A ‘Backdoor’ Roth IRA
IRA rules limit how much income you can make and still contribute to a Roth IRA. In 2018, a married couple filing jointly must have a modified adjusted gross income of less than $189,000 to contribute the full allowable amount of $5,500 each — $6,500 for those over 50 years old. Couples with a modified AGI between $189,000 and $199,000 can contribute a reduced amount. Single taxpayers’ modified AGI must be less than $120,000 for a full contribution, and from $120,000 to $134,999 for a reduced contribution amount.
A technique known as the “backdoor” Roth paves the way for higher earners to contribute to a Roth IRA. By contributing to a traditional IRA and then immediately converting it, these individuals can save for retirement in a Roth IRA.

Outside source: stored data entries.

-- ==== Sys2Proof/Laws/Operands.lean ====
section
/-! SUPPORT. The shared operations of data memory and of the instruction shapes built on them: when each
answers a next state, and which. -/

namespace Sys2Proof.Machine

/-! ### The register map -/

theorem sfrAt_eq_some (cfg : Config) (addr : DataAddr) (r : Sfr) :
    sfrAt cfg addr = some r ↔ regAt cfg.sfrMap addr = some (.core r) := by
  unfold sfrAt
  split <;> simp_all

theorem indirectAt_eq_some (cfg : Config) (addr : DataAddr) (n : Fsr) (mode : IndirectMode) :
    indirectAt cfg addr = some (n, mode) ↔ regAt cfg.sfrMap addr = some (.indirect n mode) := by
  unfold indirectAt
  split <;> simp_all

/-- An address is mapped to a core register, to an indirect addressing register, or to nothing. -/
theorem regAt_cases (cfg : Config) (addr : DataAddr) :
    (∃ r, sfrAt cfg addr = some r ∧ indirectAt cfg addr = none ∧ placeAt cfg addr = .sfr r)
      ∨ (∃ q, indirectAt cfg addr = some q ∧ sfrAt cfg addr = none ∧ placeAt cfg addr = .nowhere)
      ∨ (sfrAt cfg addr = none ∧ indirectAt cfg addr = none
        ∧ placeAt cfg addr = if ramAt cfg addr then .ram addr
          else if 0xF80 ≤ addr.toNat then .peripheral addr else .unimplemented addr) := by
  unfold sfrAt indirectAt placeAt
  cases regAt cfg.sfrMap addr with
  | none => exact .inr (.inr ⟨rfl, rfl, rfl⟩)
  | some q =>
    cases q with
    | core r => exact .inl ⟨r, rfl, rfl, rfl⟩
    | indirect n m => exact .inr (.inl ⟨(n, m), rfl, rfl, rfl⟩)

theorem ramAt_iff (cfg : Config) (addr : DataAddr) :
    ramAt cfg addr = true ↔ ∃ g ∈ cfg.ramImplemented, g.first.toNat ≤ addr.toNat ∧ addr.toNat ≤ g.last.toNat := by
  simp [ramAt]

/-- Where a place that is RAM or a peripheral address lies. -/
theorem placeAt_bounds (cfg : Config) (addr b : DataAddr) :
    (placeAt cfg addr = .ram b → b = addr ∧ ramAt cfg addr = true)
      ∧ (placeAt cfg addr = .peripheral b → b = addr ∧ 0xF80 ≤ addr.toNat) := by
  obtain ⟨r, -, -, h⟩ | ⟨q, -, -, h⟩ | ⟨-, -, h⟩ := regAt_cases cfg addr
  · simp [h]
  · simp [h]
  · rw [h]
    split_ifs with h1 h2
    · exact ⟨fun h => by cases h; exact ⟨rfl, h1⟩, nofun⟩
    · exact ⟨nofun, fun h => by cases h; exact ⟨rfl, h2⟩⟩
    · exact ⟨nofun, nofun⟩

/-! ### Addressing changes one FSR at most -/

theorem State.resolve_state (s : State) (addr : DataAddr) : ∃ n v, (s.resolve addr).2 = s.setFsr n v := by
  unfold State.resolve
  split
  · exact ⟨.fsr0, s.fsr0, rfl⟩
  · exact ⟨_, _, rfl⟩

theorem State.operand_state (s : State) (f : Byte) (a : Access) :
    ∃ n v, (s.operand f a).2 = s.setFsr n v := by
  unfold State.operand
  split_ifs
  · exact ⟨.fsr0, s.fsr0, rfl⟩
  · exact s.resolve_state _

/-- The place an address resolves to is that of some address, not resolved again. -/
theorem State.resolve_place (s : State) (addr : DataAddr) : ∃ b, (s.resolve addr).1 = placeAt s.cfg b := by
  unfold State.resolve
  split <;> exact ⟨_, rfl⟩

theorem State.operand_place (s : State) (f : Byte) (a : Access) :
    ∃ b, (s.operand f a).1 = placeAt s.cfg b := by
  unfold State.operand
  split_ifs
  · exact ⟨_, rfl⟩
  · exact s.resolve_place _

/-! ### Reading and writing a place -/

theorem State.readPlace_eq_ok (s t : State) (p : Place) (v : Byte) :
    s.readPlace p = .ok (v, t) ↔ p.readable = true ∧ v = s.valueAt p ∧ t = s.afterRead p := by
  cases p <;> simp [State.readPlace, Place.readable, eq_comm]

theorem State.readPlace_of_readable (s : State) (p : Place) (h : p.readable = true) :
    s.readPlace p = .ok (s.valueAt p, s.afterRead p) :=
  (s.readPlace_eq_ok _ p _).2 ⟨h, rfl, rfl⟩

theorem State.readPlace_eq_error (s : State) (p : Place) (e : Fault) :
    s.readPlace p = .error e ↔ ∃ addr, p = .unimplemented addr ∧ e = .unimplementedData addr := by
  cases p <;> simp [State.readPlace, eq_comm]

theorem State.writePlace_eq_ok (s t : State) (p : Place) (v : Byte) :
    s.writePlace p v = .ok t ↔ p.writable = true ∧ t = s.afterWrite v p := by
  cases p with
  | sfr r => cases r <;> simp [State.writePlace, Place.writable, eq_comm]
  | _ => simp [State.writePlace, Place.writable, eq_comm]

theorem State.writePlace_of_writable (s : State) (p : Place) (v : Byte) (h : p.writable = true) :
    s.writePlace p v = .ok (s.afterWrite v p) :=
  (s.writePlace_eq_ok _ p v).2 ⟨h, rfl⟩

theorem State.writePlace_eq_error (s : State) (p : Place) (v : Byte) (e : Fault) :
    s.writePlace p v = .error e ↔
      (∃ addr, p = .unimplemented addr ∧ e = .unimplementedData addr)
        ∨ (p = .sfr .stkptr ∧ e = .unsupportedStackPointerWrite) := by
  cases p with
  | sfr r => cases r <;> simp [State.writePlace, eq_comm]
  | _ => simp [State.writePlace, eq_comm]

theorem State.writeDest_eq_ok (s t : State) (d : Dest) (p : Place) (v : Byte) :
    s.writeDest d p v = .ok t ↔ destWritable d p ∧ t = s.afterDest d p v := by
  cases d
  · simp only [State.writeDest, destWritable, State.afterDest, Except.ok.injEq, reduceCtorEq, false_implies, true_and]
    exact eq_comm
  · simpa [State.writeDest, destWritable, State.afterDest] using s.writePlace_eq_ok t p v

theorem State.writeDest_of_writable (s : State) (d : Dest) (p : Place) (v : Byte) (h : destWritable d p) :
    s.writeDest d p v = .ok (s.afterDest d p v) :=
  (s.writeDest_eq_ok _ d p v).2 ⟨h, rfl⟩

/-! ### What an operand read leaves alone -/

/-- A read changes PCLATH, PCLATU (from PCL) and the model's count of draws (from a peripheral), no more. -/
theorem State.afterRead_eq (s : State) (p : Place) : ∃ (h : Byte) (u : BitVec 5) (n : Nat),
    s.afterRead p = { s with pclath := h, pclatu := u, draws := n } := by
  cases p with
  | sfr r => cases r <;> exact ⟨_, _, _, rfl⟩
  | _ => exact ⟨_, _, _, rfl⟩

/-- Addressing and reading an operand changes one FSR at most, PCLATH, PCLATU and the count of draws. -/
theorem State.afterOperandRead_eq (s : State) (f : Byte) (a : Access) :
    ∃ (n : Fsr) (v : DataAddr) (h : Byte) (u : BitVec 5) (k : Nat),
      s.afterOperandRead f a = { s.setFsr n v with pclath := h, pclatu := u, draws := k } := by
  obtain ⟨n, v, hs⟩ := s.operand_state f a
  obtain ⟨h, u, k, hr⟩ := (s.setFsr n v).afterRead_eq (s.operand f a).1
  exact ⟨n, v, h, u, k, by rw [State.afterOperandRead, hs, hr]⟩

@[simp] theorem State.afterRead_cfg (s : State) (p : Place) : (s.afterRead p).cfg = s.cfg := by
  obtain ⟨_, _, _, h⟩ := s.afterRead_eq p; rw [h]

@[simp] theorem State.afterRead_prog (s : State) (p : Place) : (s.afterRead p).prog = s.prog := by
  obtain ⟨_, _, _, h⟩ := s.afterRead_eq p; rw [h]

@[simp] theorem State.afterRead_pc (s : State) (p : Place) : (s.afterRead p).pc = s.pc := by
  obtain ⟨_, _, _, h⟩ := s.afterRead_eq p; rw [h]

@[simp] theorem State.afterRead_w (s : State) (p : Place) : (s.afterRead p).w = s.w := by
  obtain ⟨_, _, _, h⟩ := s.afterRead_eq p; rw [h]

@[simp] theorem State.afterRead_flags (s : State) (p : Place) : (s.afterRead p).flags = s.flags := by
  obtain ⟨_, _, _, h⟩ := s.afterRead_eq p; rw [h]

@[simp] theorem State.afterRead_bsr (s : State) (p : Place) : (s.afterRead p).bsr = s.bsr := by
  obtain ⟨_, _, _, h⟩ := s.afterRead_eq p; rw [h]

@[simp] theorem State.afterRead_prodh (s : State) (p : Place) : (s.afterRead p).prodh = s.prodh := by
  obtain ⟨_, _, _, h⟩ := s.afterRead_eq p; rw [h]

@[simp] theorem State.afterRead_prodl (s : State) (p : Place) : (s.afterRead p).prodl = s.prodl := by
  obtain ⟨_, _, _, h⟩ := s.afterRead_eq p; rw [h]

@[simp] theorem State.afterRead_stack (s : State) (p : Place) : (s.afterRead p).stack = s.stack := by
  obtain ⟨_, _, _, h⟩ := s.afterRead_eq p; rw [h]

@[simp] theorem State.afterRead_stkful (s : State) (p : Place) : (s.afterRead p).stkful = s.stkful := by
  obtain ⟨_, _, _, h⟩ := s.afterRead_eq p; rw [h]

@[simp] theorem State.afterRead_stkunf (s : State) (p : Place) : (s.afterRead p).stkunf = s.stkunf := by
  obtain ⟨_, _, _, h⟩ := s.afterRead_eq p; rw [h]

@[simp] theorem State.afterRead_ws (s : State) (p : Place) : (s.afterRead p).ws = s.ws := by
  obtain ⟨_, _, _, h⟩ := s.afterRead_eq p; rw [h]
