/-- Settles O19: the two forms of an address, then what the map has at one, then the suggested map read both ways. -/
theorem effectiveAddressAndDispatch : Obligations.EffectiveAddressAndDispatch := by
  refine ⟨fun s f => ⟨rfl, fun hx hf => ?indexed, fun hx hf => ?low, fun hf => ?high⟩,
    fun cfg addr => ⟨fun r hr => ?core, placeAt_of_indirect, fun hcore hind => ?others⟩,
    fun cfg hmap => ⟨fun r => ?coreAt, fun n mode => ?indirectAt, fun addr hcore hind => ?unmapped⟩⟩
  case indexed => exact ea_of_indexed ((indexed_iff s f .access).mpr ⟨hx, rfl, hf⟩)
  case low =>
    have hno : ¬ s.indexed f .access = true := by simp [indexed_iff, hx]
    rw [ea_of_not_indexed hno, accessMap, if_pos hf, BitVec.toNat_setWidth_of_le (by decide)]
  case high =>
    have hno : ¬ s.indexed f .access = true := by simp [indexed_iff]; omega
    have hea : s.ea f .access = accessAt s.cfg.accessMap f := by
      rw [ea_of_not_indexed hno, accessMap, if_neg (by omega)]
    refine ⟨hea, fun hmap => ?_⟩
    rw [hea, hmap, accessAt_suggested_toNat]
  case core => rw [placeAt, (sfrAt_eq_some cfg addr r).mp hr]
  case others =>
    obtain ⟨r, hr, -⟩ | ⟨q, hq, -⟩ | ⟨-, -, hplace⟩ := regAt_cases cfg addr
    · simp [hr] at hcore
    · simp [hq] at hind
    · rw [hplace]
      exact ⟨fun hram => if_pos ((ramAt_iff cfg addr).mpr hram), fun hram => if_neg fun h => hram ((ramAt_iff cfg addr).mp h)⟩
  case coreAt =>
    rw [sfrAt_eq_some, hmap]
    cases r <;> rfl
  case indirectAt =>
    rw [indirectAt_eq_some, hmap]
    cases n <;> cases mode <;> rfl
  case unmapped =>
    obtain ⟨r, hr, -⟩ | ⟨⟨n, mode⟩, hq, -⟩ | ⟨hnone, hnone', -⟩ := regAt_cases cfg addr
    · rw [sfrAt_eq_some, hmap] at hr
      exact absurd (eq_suggestedAddr_of_regAt hr).symm (hcore r)
    · rw [indirectAt_eq_some, hmap] at hq
      exact absurd (eq_suggestedAddr_of_regAt hq).symm (hind n mode)
    · exact ⟨hnone, hnone'⟩

/-! ### `Resolve` -/

theorem State.setFsr_own (s : State) (n : Fsr) : s.setFsr n (s.fsr n) = s := by
  cases n <;> rfl

theorem State.resolve_of_none {s : State} {addr : DataAddr} (h : indirectAt s.cfg addr = none) :
    s.resolve addr = (placeAt s.cfg addr, s) := by
  rw [State.resolve, h]

/-- R69: an indirect addressing register goes where its FSR points and moves it, as its mode says. -/
theorem State.resolve_of_some {s : State} {addr : DataAddr} {n : Fsr} {mode : IndirectMode}
    (h : indirectAt s.cfg addr = some (n, mode)) :
    s.resolve addr = (placeAt s.cfg (indirectPointer mode (s.fsr n) s.w).1,
      s.setFsr n (indirectPointer mode (s.fsr n) s.w).2) := by
  rw [State.resolve, h]

theorem State.operand_of_indexed {s : State} {f : Byte} {a : Access} (h : s.indexed f a = true) :
    s.operand f a = (placeAt s.cfg (s.ea f a), s) :=
  if_pos h

theorem State.operand_of_not_indexed {s : State} {f : Byte} {a : Access} (h : s.indexed f a = false) :
    s.operand f a = s.resolve (s.ea f a) :=
  if_neg (by simp [h])

/-- Settles O20: indexed or resolved, and for each mode the pointer it uses. -/
theorem operandAddressing : Obligations.OperandAddressing := by
  intro s f a
  refine ⟨fun hno => ?direct, fun hidx hind => ?indexed, fun hidx n => ?indirect, fun addr => placeAt_of_indirect, rfl,
    fun v => rfl⟩
  case direct =>
    cases hidx : s.indexed f a with
    | true => exact State.operand_of_indexed hidx
    | false => rw [State.operand_of_not_indexed hidx, State.resolve_of_none hno]
  case indexed => rw [State.operand_of_indexed hidx, placeAt_of_indirect hind]
  case indirect =>
    have hat {mode : IndirectMode} (hmode : indirectAt s.cfg (s.ea f a) = some (n, mode)) :
        s.operand f a = (placeAt s.cfg (indirectPointer mode (s.fsr n) s.w).1,
          s.setFsr n (indirectPointer mode (s.fsr n) s.w).2) := by
      rw [State.operand_of_not_indexed hidx, State.resolve_of_some hmode]
    refine ⟨fun h => ?_, hat, hat, hat, fun h => ?_⟩
    · exact (hat h).trans (congrArg (Prod.mk _) (s.setFsr_own n))
    · exact (hat h).trans (congrArg (Prod.mk _) (s.setFsr_own n))

end Sys2Proof.Machine
end

section
/-! PROOFS. Reading and writing one place (R66 to R68, R73, R74): RAM, the peripheral addresses and the core
registers. -/

namespace Sys2Proof.Machine

/-! ### RAM and the peripheral addresses -/

theorem Place.readable_iff (p : Place) : p.readable = true ↔ ∀ b, p ≠ .unimplemented b := by
  cases p <;> simp [Place.readable]

theorem Place.writable_iff (p : Place) :
    p.writable = true ↔ p ≠ .sfr .stkptr ∧ ∀ b, p ≠ .unimplemented b := by
  cases p with
  | sfr r => cases r <;> simp [Place.writable]
  | _ => simp [Place.writable]
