/-- The range table (R24): entries valid in form, no station in two of them, and every station that is not DISABLED in
one. -/
abbrev State.RangesGood (s : State) : Prop :=
  (∀ m : Slot, ∀ r ∈ (s.ctx m).range, r.Good)
    ∧ (∀ m k : Slot, ∀ n : StationNo, s.owns m n = true → s.owns k n = true → m = k)
    ∧ (∀ n : StationNo, (s.station n).state ≠ .disabled → ∃ m : Slot, s.owns m n = true)

/-- A configuration lies in its ranges (R22, R29). -/
abbrev StationConfig.Good (c : StationConfig) : Prop :=
  c.rateCode ≤ 9 ∧ (-500000 ≤ c.fixedDelay ∧ c.fixedDelay ≤ 500000) ∧ c.linkLatency ≤ 10000000
    ∧ c.jitterBound ≤ 16777215

/-- The seen-set holds each number once, each at a distance of 1 to 32 behind the last sequence (R38). -/
abbrev SequenceState.Good (q : SequenceState) : Prop :=
  q.last ≤ 65535 ∧ q.seen.Nodup ∧ ∀ x ∈ q.seen, x ≤ 65535 ∧ 1 ≤ behind q.last x ∧ behind q.last x ≤ 32

/-- The counters of a station stay within 16 bits (R41). -/
abbrev StationCounters.Good (c : StationCounters) : Prop :=
  c.blocksAccepted ≤ 65535 ∧ c.fragmentsLate ≤ 65535 ∧ c.duplicates ≤ 65535 ∧ c.sequenceGaps ≤ 65535
    ∧ c.refusals ≤ 65535 ∧ c.probesAccepted ≤ 65535 ∧ c.probesRefused ≤ 65535 ∧ c.steps ≤ 65535

/-- The parts of a record that come and go (R23, R28, R53, R55, R57, R60): a DISABLED station has no pending
configuration, only a PROBED station has a model, a model comes with an anchor and a history, and every drift lies within
±200,000 ppb. -/
abbrev Station.ModelsGood (r : Station) : Prop :=
  (r.state = .disabled → r.pendingConfig = none)
    ∧ (r.config.mode ≠ .probed → r.active = none)
    ∧ (r.active = none → r.staged = none ∧ r.anchor = none ∧ r.history = [])
    ∧ (r.active ≠ none → r.anchor ≠ none ∧ r.history ≠ [])
    ∧ r.history.length ≤ 8
    ∧ (∀ a ∈ r.active, (-200000 ≤ a.drift ∧ a.drift ≤ 200000) ∧ a.revision ≤ 255)
    ∧ ∀ m ∈ r.staged, -200000 ≤ m.drift ∧ m.drift ≤ 200000

/-- An enabled PROBED station that is not SILENT is ACQUIRING exactly when it has no model or the estimated flag is clear,
and no other station is ACQUIRING (R23, R31). -/
abbrev Station.StateGood (r : Station) : Prop :=
  (r.config.mode = .probed → r.state = .acquiring ∨ r.state = .tracking →
      (r.state = .acquiring ↔ ∀ a ∈ r.active, a.estimated = false))
    ∧ (r.config.mode ≠ .probed → r.state ≠ .acquiring)

/-- A station record as Table 2-1 and R23 give it. -/
abbrev Station.Good (r : Station) : Prop :=
  r.config.Good ∧ (∀ c ∈ r.pendingConfig, c.Good) ∧ (∀ q ∈ r.sequence, q.Good) ∧ (∀ h ∈ r.horizon, h ≤ maxUs)
    ∧ r.lastArrival ≤ maxUs ∧ r.lastSeconds ≤ 32767 ∧ r.counters.Good ∧ r.ModelsGood ∧ r.StateGood

/-- Every station record is good. -/
abbrev State.StationsGood (s : State) : Prop := ∀ n : StationNo, (s.station n).Good

/-- Every part of the state is good. -/
abbrev State.Good (s : State) : Prop :=
  s.TimingGood ∧ s.IntakesGood ∧ s.NoticesGood ∧ s.RingGood ∧ s.RangesGood ∧ s.StationsGood

/-! ### Terms that statements use -/

/-- A code word write of slot m is taken as a request: the part is not held in full reset and m's request slot is IDLE
(R158, R163). -/
abbrev State.Ready (s : State) (m : Slot) : Prop := s.inReset = false ∧ (s.ctx m).request.inFlight = false

/-- What a request taken and completed with a status and values leaves, given what its owning block made of the state:
the number raised, the code and the result recorded, REQUEST DONE (bit 5) pending, the write answered OK (R158, R159). -/
def State.answered (s : State) (m : Slot) (code : BitVec 8) (status : Status) (values : Values) : State :=
  let c := s.ctx m
  { s with
    bus := ⟨.ok, none⟩
    contexts := s.contexts.set m
      { c with
        request :=
          { c.request with
            inFlight := false
            lastCode := code
            number := c.request.number + 1
            result := ⟨code, c.request.number + 1, status, values⟩ }
        attention := { c.attention with pending := c.attention.pending ||| 0x20#6 } } }

/-- What the completion of slot m's request in flight leaves: its result words written, the slot IDLE, REQUEST DONE (bit 5)
pending (R159). -/
def State.finished (s : State) (m : Slot) (status : Status) (values : Values) : State :=
  let c := s.ctx m
  { s with
    contexts := s.contexts.set m
      { c with
        request :=
          { c.request with
            inFlight := false
            result := ⟨c.request.lastCode, c.request.number, status, values⟩ }
        attention := { c.attention with pending := c.attention.pending ||| 0x20#6 } } }

/-- What a request taken and left in flight leaves at slot m: the number raised, the code recorded, the slot IN FLIGHT with
result PENDING, the write answered OK (R158, R160). -/
def State.leftInFlight (s : State) (m : Slot) (code : BitVec 8) : State :=
  let c := s.ctx m
  { s with
    bus := ⟨.ok, none⟩
    contexts := s.contexts.set m
      { c with
        request :=
          { c.request with
            inFlight := true
            lastCode := code
            number := c.request.number + 1
            result := ⟨code, c.request.number + 1, .pending, Values.zero⟩ } } }

/-- TIMEBASE (bit 2) pending at every slot, the rest of each context as it was (R14). -/
def State.timebaseRaised (s : State) : State :=
  { s with
    contexts := vmap (fun c => { c with attention := { c.attention with pending := c.attention.pending ||| 0x04#6 } })
      s.contexts }

/-- No event of network time waits to be taken at the present network µs (R6, R10, R13, R18, R19, R20). -/
abbrev State.NothingDue (s : State) : Prop :=
  (s.timebase.slewEnded = true → s.timebase.phasePart = 0 ∧ s.timebase.slewRemainder = 0) ∧ s.timebase.boundaryDue = none ∧ s.timebase.expiryDue = none
    ∧ s.timebase.scanDue = false
    ∧ (s.timebase.discipline = .armed → ∀ f ∈ s.timebase.inFlight, s.timebase.us < f.armTime + 2000000)
    ∧ (s.timebase.discipline.valid = true → ∀ d ∈ s.timebase.deadline, s.timebase.us < d)

/-- From s to t nothing has changed but the windows and, at each slot, the reader state and the pending flags: what the
Window Store's operations reach (Chapters 6 and 7). -/
def WindowStep (s t : State) : Prop :=
  (∃ ws cs, t = { s with windows := ws, contexts := cs }) ∧
    ∀ k : Slot, ∃ r p, t.ctx k =
      { s.ctx k with reader := r, attention := { (s.ctx k).attention with pending := p } }
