/-- 01 sections 1.7 and 1.8 (R15, R16): READ TIME completes OK in every state with the network µs, the discipline state and
the hub term of one moment, and changes nothing else; that hub term is the one that correction uses. With the holdover start
ahead of the network µs, which no run brings about, the seconds in HOLDOVER are 0 (log 21, the model's own). -/
def Obligations.ReadTimeReportsOneMoment : Prop :=
  ∀ (s : State) (m : Slot), s.Ready m →
    let e := (s.timebase.lastError.natAbs + 2 ^ 32 - 1) / 2 ^ 32
    let seconds := (s.timebase.us - s.timebase.holdoverStart) / 1000000
    let hub : Nat :=
      match s.timebase.discipline with
      | .free | .armed => 16777215
      | .locked | .slewing => min 16777215 e
      | .holdover => min 16777215 (e + (seconds * s.params.hubGrowth + 1000 - 1) / 1000)
    let code : Nat :=
      match s.timebase.discipline with
      | .free => 0 | .armed => 1 | .locked => 2 | .holdover => 3 | .slewing => 4
    exec (.readTime m) s = .next
        (s.answered m 3 .ok
          ⟨BitVec.ofNat 32 s.timebase.us, BitVec.ofNat 32 (s.timebase.us / 2 ^ 32),
            BitVec.ofNat 32 (2 ^ 24 * code + hub)⟩)
      ∧ hubTerm s.timebase s.params.hubGrowth = hub

/-! ### The Station Table -/

/-- R25, in states whose range table is good (RangesStayGood): SET RANGE completes BAD_ARG, OVERLAP or BUSY by the first of
its three checks that fails, changing nothing, and otherwise writes the caller's entry and completes OK with it. A slot owns
the stations of its valid range entry (R24). -/
def Obligations.SetRangeChecksInOrder : Prop :=
  ∀ (s : State) (m : Slot), s.Ready m → s.RangesGood →
    let base := (s.arg m 0).toNat
    let size := (s.arg m 1).toNat
    let aligned := size ∈ [1, 2, 4, 8, 16, 32, 64, 128] ∧ base % size = 0 ∧ base + size ≤ 128
    let inNew (n : StationNo) := base ≤ n.val ∧ n.val < base + size
    let overlap := ∃ k : Slot, k ≠ m ∧ ∃ n : StationNo, s.owns k n = true ∧ inNew n
    let stranded := ∃ n : StationNo, s.owns m n = true ∧ (s.station n).state ≠ .disabled ∧ ¬inNew n
    (¬(size = 0 ∧ base = 0) → ¬aligned → exec (.setRange m) s = .next (s.answered m 4 .badArg Values.zero))
      ∧ (aligned → overlap → exec (.setRange m) s = .next (s.answered m 4 .overlap Values.zero))
      ∧ ((size = 0 ∧ base = 0) ∨ aligned → ¬overlap → stranded →
          exec (.setRange m) s = .next (s.answered m 4 .busy Values.zero))
      ∧ (aligned → ¬overlap → ¬stranded →
          exec (.setRange m) s = .next
            (State.answered { s with contexts := s.contexts.set m { s.ctx m with range := some ⟨base, size⟩ } }
              m 4 .ok ⟨s.arg m 0, s.arg m 1, 1⟩))
      ∧ (size = 0 → base = 0 → ¬stranded →
          exec (.setRange m) s = .next
            (State.answered { s with contexts := s.contexts.set m { s.ctx m with range := none } }
              m 4 .ok Values.zero))
      ∧ ∀ (k : Slot) (n : StationNo),
          s.owns k n = true ↔ ∃ r : Range, (s.ctx k).range = some r ∧ r.base ≤ n.val ∧ n.val < r.base + r.size

/-- R26: each of the four owner requests completes BAD_ARG for a station number above 127 and NOT_OWNER for a station outside
the caller's valid range, and changes nothing. -/
def Obligations.OwnerRequestsCheckTheOwner : Prop :=
  ∀ (s : State) (m : Slot), s.Ready m →
    ∀ p ∈ ([(5, .enableStation m), (6, .disableStation m), (7, .configureStation m), (8, .clearCounters m)] :
        List (BitVec 8 × Instr)),
      (127 < (s.arg m 0).toNat → exec p.2 s = .next (s.answered m p.1 .badArg Values.zero))
        ∧ ∀ n : StationNo, (s.arg m 0).toNat = n.val → s.owns m n = false →
            exec p.2 s = .next (s.answered m p.1 .notOwner Values.zero)

/-- R27, and CLEAR COUNTERS of R41: for a station of the caller, ENABLE STATION completes STATE unless the station is
DISABLED, and otherwise sets its state by its mode and its last arrival to the present network µs; CLEAR COUNTERS sets its
eight counters to 0 in any state. -/
def Obligations.EnableStationAndClearCounters : Prop :=
  ∀ (s : State) (m : Slot) (n : StationNo), s.Ready m → (s.arg m 0).toNat = n.val → s.owns m n = true →
    ((s.station n).state ≠ .disabled →
        exec (.enableStation m) s = .next (s.answered m 5 .state Values.zero))
      ∧ ((s.station n).state = .disabled →
          exec (.enableStation m) s = .next
            (State.answered
              { s with stations := s.stations.set n { s.station n with
                  state :=
                    if (s.station n).config.mode = .probed ∧ ∀ a ∈ (s.station n).active, a.estimated = false then
                      .acquiring
                    else .tracking
                  lastArrival := s.timebase.us } }
              m 5 .ok Values.zero))
      ∧ exec (.clearCounters m) s = .next
          (State.answered
            { s with stations := s.stations.set n { s.station n with counters := ⟨0, 0, 0, 0, 0, 0, 0, 0⟩ } }
            m 8 .ok Values.zero)

/-- 02 sections 2.4 and 2.7 and 06 section 6.4 (R28, R36, R105, R106): DISABLE STATION of the caller's station completes OK
without change when it is DISABLED, and otherwise applies its pending configuration (as BoundaryAppliesEveryStation gives it)
and takes it out of service, DISABLED. A scan event that waits (log 4) takes out of service, SILENT, every station in service
whose last arrival is at least the silence timeout before, in ascending station number. What leaves service is expected by no
OPEN window any more, and a window with its end mark set that this leaves complete closes COMPLETE, with its notices
(State.outOfService). -/
def Obligations.StationsOutOfServiceAreExpectedNoMore : Prop :=
  (∀ (s : State) (m : Slot) (n : StationNo), s.Ready m → s.RingGood → (s.arg m 0).toNat = n.val →
      s.owns m n = true →
      ((s.station n).state = .disabled →
          exec (.disableStation m) s = .next (s.answered m 6 .ok Values.zero))
        ∧ ((s.station n).state ≠ .disabled →
            exec (.disableStation m) s = .next
              (State.answered (s.outOfService n { (s.station n).applyPending with state := .disabled }) m 6 .ok
                Values.zero)))
    ∧ ∀ s : State, s.inReset = false → s.RingGood → s.timebase.scanDue = true →
        let silent : List StationNo := (List.finRange 128).filter fun n =>
          decide (((s.station n).state = .tracking ∨ (s.station n).state = .acquiring)
            ∧ (s.station n).lastArrival + 1000000 * s.params.silenceTimeout ≤ s.timebase.us)
        exec .scanEvent s = .next
          (silent.foldl (fun u n => u.outOfService n { u.station n with state := .silent })
            { s with timebase := { s.timebase with scanDue := false } })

See Also: 17 IRA Withdrawal Rules You Need to Know
Converting a Traditional IRA to a Roth IRA
You could have a traditional IRA that you’ve been contributing to for some time but think a Roth IRA might be a better choice. In this case, you can convert some or all of the money in your traditional IRA to a Roth IRA. There’s one caveat: you must pay taxes on the money you convert.
1. Here’s how to convert a traditional IRA to a Roth IRA:
- Open a Roth IRA account at a bank or online brokerage or with a financial advisor.
- Complete a form indicating how much money you want to convert from your existing IRA account to a Roth IRA account.
Discover: Roth IRA Investment Options
2. Keep these rules in mind when converting your IRA:
- You must pay taxes on the amount you convert. You can ask your traditional IRA custodian to withhold the taxes, or you can pay when you file your income tax return.
- If you are taking required minimum distributions from your IRA because you’re older than 70 1/2, you will have to take your RMD for the current year before you convert.
- Your converted funds must be in your Roth IRA for five years before you can withdraw them tax-free.
Reversing a Conversion
You can reverse the process if you convert your traditional IRA to a Roth IRA and then change your mind. That said, you’ll have to hurry — 2017 is the last tax year for which you can re-characterize a Roth conversion, and the deadline is October 2018. The process must be completed by the time your 2017 income tax return is due, including extensions.
Before recharacterizing a Roth conversion back to a traditional IRA, consult a financial advisor or tax advisor to make sure it’s the right decision.